Two gun control measures key to the new Democratic House majority's legislative platform moved closer to passage in the House after hours of impassioned testimony at a committee hearing.
"This is about human lives," said Bob Mokos, a Burnsville resident and gun owner whose sister was shot to death in the 1980s. "I, for one, am weary about the children in this country being the price we pay for the Second Amendment."
The two measures up for debate would broaden criminal background checks to include gun sales between private individuals and add a law allowing relatives or law enforcement to petition a judge to take away firearms from those deemed a danger to themselves or others.

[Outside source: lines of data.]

/-- One ACK token queued. -/
def queued : State := { small with tokq := [⟨.ack, 0x42, 0⟩] }

/-- The record of the frame of V-S3 ("hello"). -/
def hello : FrameRecord := ⟨3, 0x42, 5, [0x68, 0x65, 0x6C, 0x6C, 0x6F], 0xC362⟩

/-- The record in channel 2, RX_SEL = 2. -/
def holding : State := { small with rxq := small.rxq.set 2 [hello], rxSel := 2 }

/-- The decoder at the last CRC byte of "hello", its CRC `c` computed and its high CRC byte received. -/
def lastByte (c : Half) : State :=
  { small with
    dstate := .readCrcLo, dfmt := 0x3005, did := 0x42, didx := 5, dcrc := c, dcrcx := 0xC300
    dbuf := [(0, 0x68), (1, 0x65), (2, 0x6C), (3, 0x6C), (4, 0x6F)] }

/-- The decoder holding the complete frame. -/
def complete : State := { lastByte 0xC362 with dcrcx := 0xC362, dstate := .emit }

/-- A decoder that has just found sync. -/
def started : State := { small with dstate := .readFormatHi }

/-- A decoder before payload byte 0 of two, that byte waiting. -/
def waiting : State := { small with dstate := .readPayload, dfmt := 0x3002, inbox := [.rxByte 0x68] }

/-- A decoder before the last byte of the longest payload. -/
def lastPayload : State := { small with dstate := .readPayload, dfmt := 0x3FFF, didx := 4094 }

/-- TX_HDR holds `h`, nothing is staged. -/
def header (h : TxHdr) : State := { small with txHdr := h }

/-- The complete frame with AUTO_ACK_EN = 0. -/
def completeNoAck : State := { complete with ctrl := 2 }

/-- The complete frame with its CRC wrong, CTRL = `c`. -/
def corrupted (c : BitVec 2) : State := { complete with dcrc := 0x6933, ctrl := c }

/-- The complete frame with TOKQ full. -/
def completeTokFull : State := { complete with tokq := queued.tokq }

/-- The complete frame with channel 2 full. -/
def completeRxFull : State := { complete with rxq := holding.rxq }

/-! Well-formedness: the one check, and a term it refuses. -/

theorem test_wf_refuses_command_write : (Instr.hostWrite 0x010 0x00000001).wellFormed = false := by decide
theorem test_wf_accepts_reserved_write : (Instr.hostWrite 0x010 0x00000003).wellFormed = true := by decide
theorem test_wf_accepts_other_write : (Instr.hostWrite 0x018 0x00000001).wellFormed = true := by decide
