-- ==== Sys2Proof/Machine/Regs.lean ====
section
/-! DEFINITION. The register map of the management space (R21, R53, Table 1.10): the address of every register, the
place of every field, and the table of registers with the type and the allowed codes of each field and the value at reset.
Each row follows the register description of the chapter named beside its group. -/

namespace Sys2Proof.Machine

/-- The access types of Table 0.8 (R21). -/
inductive FieldTy where
  | rw | ro | wo | w1c | rc | rwl
deriving DecidableEq, Repr

/-- One field of a register: its place, its type and, for a writable field, the codes that are not reserved
(an empty list allows every code; R23). -/
structure FieldDef where
  lo : Nat
  width : Nat
  ty : FieldTy
  allowed : List (Nat × Nat)
deriving DecidableEq, Repr

/-- One register, or an array of them in one or two dimensions (count and stride of each). -/
structure RegDef where
  base : Nat
  n1 : Nat
  s1 : Nat
  n2 : Nat
  s2 : Nat
  bits : Nat
  reset : Nat
  fields : List FieldDef
deriving DecidableEq, Repr

/-- A field in the register file: register address, lowest bit, width. -/
structure Fld where
  addr : Nat
  lo : Nat
  width : Nat
deriving DecidableEq, Repr
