/-- The control buses: the MACs, and the configured partners by their PERIPHERALS keys. DESIGN CHOICE, log 7: safe. -/
structure Cbus where
  macs : Tbl CbusMac
  partners : Tbl Partner
deriving DecidableEq, Repr

/-- A TW0 transaction: the TW0_CMD image, its write bytes, retries made, whether it waits to be retried after a lost
arbitration, the KMP session and REQ_ID that submitted it. -/
structure Tw0Run where
  cmd : Nat
  data : List Byte
  tries : Nat
  lost : Bool
  owner : Option (Nat × Nat)
deriving DecidableEq, Repr

/-- The TW0 controller beside its registers. DESIGN CHOICE, log 7: safe. -/
structure Tw0 where
  tx : List Byte
  rx : List Byte
  pos : Nat
  run : Option Tw0Run
  /-- Another controller's START holds the bus (R410). -/
  taken : Bool
  /-- Transactions a session submitted that wait for those before them: TW0_CMD image, write bytes, session and REQ_ID (R404). -/
  waits : List (Nat × List Byte × Option (Nat × Nat))
  /-- SDA, SCL held low: the causes of R412. -/
  sdaLow : Bool
  sclLow : Bool
deriving DecidableEq, Repr

/-- The TW1 target beside its registers: the address after a protocol error is not acknowledged (R420). -/
structure Tw1 where
  skip : Bool
deriving DecidableEq, Repr

/-- A DMA descriptor in progress (Table 15.2). -/
structure DmaDesc where
  src : Nat
  dst : Nat
  len : Nat
  ctl : Nat
  user : Nat
deriving DecidableEq, Repr

/-- What a channel does once its record is appended: go on by END, halt, or stand IDLE after an abort. -/
inductive DmaAfter where
  | onward (last : Bool)
  | halt
  | aborted
deriving DecidableEq, Repr

/-- One DMA channel beside its registers: END pending in IDLE, whether the read under way is a re-read, the descriptor
in progress, whether it holds a buffer partition, and the record that waits with its queue and what follows it. -/
structure DmaCh where
  endSeen : Bool
  reread : Bool
  desc : Option DmaDesc
  part : Bool
  record : Option (Nat × List Byte × DmaAfter)
deriving DecidableEq, Repr

/-- The DMA engine beside its registers: channels in order of their wait for a queue, and the last channel given a
partition in each priority. -/
structure Dma where
  chs : Tbl DmaCh
  waits : List Nat
  lastPart : Tbl Nat
deriving DecidableEq, Repr

/-- Mortar: source granted last by each target's arbiter, Brick granted last by each Course arbiter (R434), requests of
resetting masters that wait at their ports (R432), 64-bit rows of shared SRAM with an uncorrectable error (R461). -/
structure Mortar where
  top : Tbl Nat
  course : Tbl Nat
  held : List MortarReq
  /-- Bricks whose requests at their Course port drain (R432). -/
  drains : List Nat
  badRows : List Nat
  /-- Rows of Brick memory, by address / 8, whose check bits find a single-bit error (R138). -/
  softRows : List Nat
deriving DecidableEq, Repr


/-! ## Why a step can stop -/

/-- Nothing in this model stops with a fault: the spec gives every command an effect, an error response or no effect. The
type has no member, which is safe: no claim can rest on a fault. -/
inductive Fault
deriving DecidableEq, Repr

/-- Refusals. -/
inductive Refusal where
  /-- Raised by `exec` for a command without a meaning in the model; no arm of `exec` raises it now. Safe: the model stops
  where the engine goes on. -/
  | notModelled (mnemonic : String)
deriving DecidableEq, Repr

/-! ## The engine -/

/-- The state of one engine. -/
structure State where
  /-- Every register of Table 1.10's blocks, by address; an address not listed holds its reset value. -/
  regs : List (Nat × Word64)
  /-- Brick memory, delay pool and shared SRAM by management address; an address not listed reads 0. -/
  mem : List Host.Cell
  /-- The xSPI store by device address; an address not listed reads 0xFF. -/
  store : List Host.Cell
  node : Node
  flt : Flt
  kmp : Kmp
  st : StoreSt
  audio : Audio
  bricks : Tbl Brick
  amp : Amp
  pair : Pair
  net : Net
  str : Streams
  tu : TimeUnit
  cbus : Cbus
  tw0 : Tw0
  tw1 : Tw1
  dma : Dma
  mortar : Mortar
  /-- The capture of R25 of each master: address of the upper word and its value. -/
  caps : List (Master × Nat × Word32)
  pwr : Power
  fuses : Fuses
  sec : Sec
  /-- The model's counter of free values used (not the spec's). DESIGN CHOICE, log 1: safe. -/
  free : Nat
  /-- Outputs put out so far (the model's own record of what the outside sees). DESIGN CHOICE, log 2: safe. -/
  out : List Output
  pending : List Instr
deriving DecidableEq, Repr

/-! ## Reset -/

/-- A register context of a Brick at reset. DESIGN CHOICE, log 83: unsafe. -/
def Ctx.reset : Ctx :=
  { x := Vector.replicate 16 0, a := Vector.replicate 4 0, p := Vector.replicate 8 0, b := Vector.replicate 8 0,
    l := Vector.replicate 8 0, f := ⟨false, false, false, false, false⟩, tn := 0, pc := 0, rets := [], loops := [] }

/-- Mode and time base at reset: the supplies in range, RESET_N low, START, N and the time counter 0 (R264, R268). The
straps and the grade are the model's choice (log 3). DESIGN CHOICE, log 10: unsafe. -/
def Node.reset : Node :=
  { powered := true, inReset := true, mode := .start, prevMode := .start, cause := .powerOn, role := .processing,
    fs96 := false, lockedOnce := false, phase := .none, heard := false, n := 0, fresh := true, holdNow := false, serviceNow := false, time := 0, pattern := 0, t0 := 0, uptime := 0,
    releaseTo := none, released := false, stepping := none, asked := [], startAsked := none, strapPins := 0, grade := 0 }

/-- The fault collector at reset. -/
def Flt.reset : Flt :=
  { hold := 0, degrade := 0, safe := 0, asserted := 0, chanSafe := [], resetPending := none, pulsing := false, resetTimes := [], supplyBad := false,
    reliefNone := [], compactBad := false, scrubbing := [] }

/-- The KMP server at reset. DESIGN CHOICE, log 83: unsafe. -/
def Kmp.reset : Kmp :=
  { sessions := [], controller := none, nextProposal := 1, proposals := [], barred := [], transfer := none, groupBuf := none }

/-- The store engine at reset; no device is identified yet. DESIGN CHOICE, log 4: unsafe. DESIGN CHOICE, log 83: unsafe. -/
def StoreSt.reset : StoreSt :=
  { density := 0, cfg := [], base := [], journal := [], jrnStartOfs := 0, lastSeq := 0, lastCrc := 0, waiting := [], writing := none,
    committed := [], codeLoads := [], trigWaits := [], bankLoads := [], compaction := none, compactTries := 0,
    compactRetry := false, erasing := [] }

/-- The audio engine at reset: outputs muted (Table 2.4 step 1). DESIGN CHOICE, log 83: unsafe. -/
def Audio.reset : Audio :=
  { running := false, patch := [], muteNet := ⟨[.start], 0, 1, 0, 0⟩, muteOut := ⟨[.start], 0, 1, 0, 0⟩, mutes := [],
    lines := [], dyn := [], detaching := [], lookWait := [], lim := [], limApplied := [], meters := [], history := [],
    pipe := [], brickIn := [], sums := [], tdmOut := [], modIn := [], classFade := [], touchedEntries := [], touchedInsts := [],
    touchedLines := [], startN := 0 }

/-- The pair unit at reset. DESIGN CHOICE, log 83: unsafe. -/
def Pair.reset : Pair :=
  { last := none, lastBlk := none, lostNow := false, quiet := 0, own := [], theirs := [], yield := false, ho := none, echo := none,
    hot := false, block := [], wc := none, src := none, wcAsked := false, wcRetry := false, owed := false, countFrom := 0, wrote := [], takeovers := [], carried := [],
    ckpt := [] }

In a late-night vote, the House Public Safety and Criminal Justice Reform Finance and Policy Committee moved the background check bill along party lines in a 9-7 vote and was poised to advance the "red flag" bill when the committee reconvenes Thursday.
Several hundred people mobbed the entrance of the conference room before Wednesday's ticketed hearing and also filled a nearby overflow room. Speaking in favor of the bills were law enforcement leaders like Corrections Commissioner Paul Schnell and Hennepin County Attorney Mike Freeman. Health Commissioner Jan Malcolm, local students and those whose loved ones were slain by gunfire also spoke out.
Sa'Lesha Beeks, whose mother was killed in front of her granddaughter by a stray bullet in north Minneapolis in 2016, tearfully described how her mother's shooter, a young gang member, had been previously arrested in possession of an illegal firearm. "She was killed by somebody that she would have helped," Beeks said. "Minnesota failed my mother, but you have the ability to protect Minnesotans from this day on."
Those on both sides of the issue kept a polite tone Wednesday, agreeing that gun violence reduction is a worthy cause but vastly differing over whether the new laws were the answer. Rep. Jim Nash, R-Waconia, said the measures would overburden law-abiding gun owners while failing to address "the true nature of gun crime."
"A background check isn't going to slow somebody down who is intent on committing a crime," Nash said. "They're not going to follow the letter of the law because they are already choosing to break the law."
State lawmakers backing the bills have credited young activists who have rallied for new laws since the February 2018 Parkland, Fla., high school shooting and cite the issue as a leading factor in Democrats regaining control in the state House after flipping multiple suburban seats. Minnesota's debate over new gun laws mirrors an ongoing national discussion, and Wednesday's hearing came just hours after the U.S. House, also in Democratic control, passed its first major gun control bill in nearly 25 years.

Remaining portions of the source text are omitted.